Data items:
-*-
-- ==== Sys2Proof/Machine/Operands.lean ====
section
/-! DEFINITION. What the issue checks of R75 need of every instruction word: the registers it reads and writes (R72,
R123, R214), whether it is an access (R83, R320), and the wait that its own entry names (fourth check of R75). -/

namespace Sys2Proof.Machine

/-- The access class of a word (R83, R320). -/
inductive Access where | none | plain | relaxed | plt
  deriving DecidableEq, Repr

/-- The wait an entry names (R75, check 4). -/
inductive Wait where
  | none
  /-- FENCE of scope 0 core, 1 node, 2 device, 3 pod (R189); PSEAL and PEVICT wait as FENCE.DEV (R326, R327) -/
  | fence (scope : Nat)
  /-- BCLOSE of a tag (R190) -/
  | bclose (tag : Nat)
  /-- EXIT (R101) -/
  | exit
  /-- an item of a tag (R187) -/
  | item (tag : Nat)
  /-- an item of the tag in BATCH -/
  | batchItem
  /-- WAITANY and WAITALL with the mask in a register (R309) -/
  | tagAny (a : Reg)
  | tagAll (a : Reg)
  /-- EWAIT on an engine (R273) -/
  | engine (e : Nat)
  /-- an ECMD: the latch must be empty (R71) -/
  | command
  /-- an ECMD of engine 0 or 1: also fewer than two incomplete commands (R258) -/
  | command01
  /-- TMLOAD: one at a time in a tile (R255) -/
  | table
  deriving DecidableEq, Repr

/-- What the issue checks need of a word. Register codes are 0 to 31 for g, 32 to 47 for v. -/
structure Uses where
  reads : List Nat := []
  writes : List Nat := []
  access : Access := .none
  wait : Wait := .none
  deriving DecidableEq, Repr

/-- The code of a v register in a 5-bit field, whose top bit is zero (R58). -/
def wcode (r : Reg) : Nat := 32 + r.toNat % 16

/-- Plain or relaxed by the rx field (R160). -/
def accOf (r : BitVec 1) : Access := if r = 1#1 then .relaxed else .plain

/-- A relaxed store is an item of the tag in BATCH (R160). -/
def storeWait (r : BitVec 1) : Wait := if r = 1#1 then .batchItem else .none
-*-
## Task objective:
Scan the entries above for the word "Machine", then copy every line in which it occurs.

## Task solution:
-- ==== Sys2Proof/Machine/Operands.lean ====
namespace Sys2Proof.Machine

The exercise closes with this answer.